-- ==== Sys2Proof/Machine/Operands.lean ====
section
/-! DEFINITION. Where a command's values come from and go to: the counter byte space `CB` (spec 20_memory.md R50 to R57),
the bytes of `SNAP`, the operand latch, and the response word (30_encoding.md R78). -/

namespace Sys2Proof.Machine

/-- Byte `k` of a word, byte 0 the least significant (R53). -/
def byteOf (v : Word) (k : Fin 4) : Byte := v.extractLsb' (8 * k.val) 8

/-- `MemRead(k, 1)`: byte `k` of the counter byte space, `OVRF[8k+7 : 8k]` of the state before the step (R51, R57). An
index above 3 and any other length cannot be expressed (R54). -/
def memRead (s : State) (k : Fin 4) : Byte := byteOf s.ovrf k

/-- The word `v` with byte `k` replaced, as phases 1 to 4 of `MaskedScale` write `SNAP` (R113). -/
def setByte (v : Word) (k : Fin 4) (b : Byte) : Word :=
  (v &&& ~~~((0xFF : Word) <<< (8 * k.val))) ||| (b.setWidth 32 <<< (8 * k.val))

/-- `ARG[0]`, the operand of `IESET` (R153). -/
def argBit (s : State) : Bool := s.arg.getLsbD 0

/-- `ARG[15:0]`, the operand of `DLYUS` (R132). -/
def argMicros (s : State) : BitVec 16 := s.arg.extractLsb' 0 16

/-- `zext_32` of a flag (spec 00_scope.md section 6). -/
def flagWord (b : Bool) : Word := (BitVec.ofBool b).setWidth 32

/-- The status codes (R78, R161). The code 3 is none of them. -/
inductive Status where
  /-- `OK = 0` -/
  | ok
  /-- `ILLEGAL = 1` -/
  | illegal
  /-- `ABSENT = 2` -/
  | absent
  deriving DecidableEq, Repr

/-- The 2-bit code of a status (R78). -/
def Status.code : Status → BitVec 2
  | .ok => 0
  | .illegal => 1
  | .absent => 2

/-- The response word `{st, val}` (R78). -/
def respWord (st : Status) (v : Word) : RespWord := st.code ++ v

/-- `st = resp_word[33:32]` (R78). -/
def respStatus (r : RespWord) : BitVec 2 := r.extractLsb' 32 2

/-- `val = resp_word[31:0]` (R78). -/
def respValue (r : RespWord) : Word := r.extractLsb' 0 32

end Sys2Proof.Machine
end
──────
▸ **Instructions to follow**
The required answer is each line of the data in which the word "counter" appears.

▸ **Output for this task**
/-! DEFINITION. Where a command's values come from and go to: the counter byte space `CB` (spec 20_memory.md R50 to R57),
/-- `MemRead(k, 1)`: byte `k` of the counter byte space, `OVRF[8k+7 : 8k]` of the state before the step (R51, R57). An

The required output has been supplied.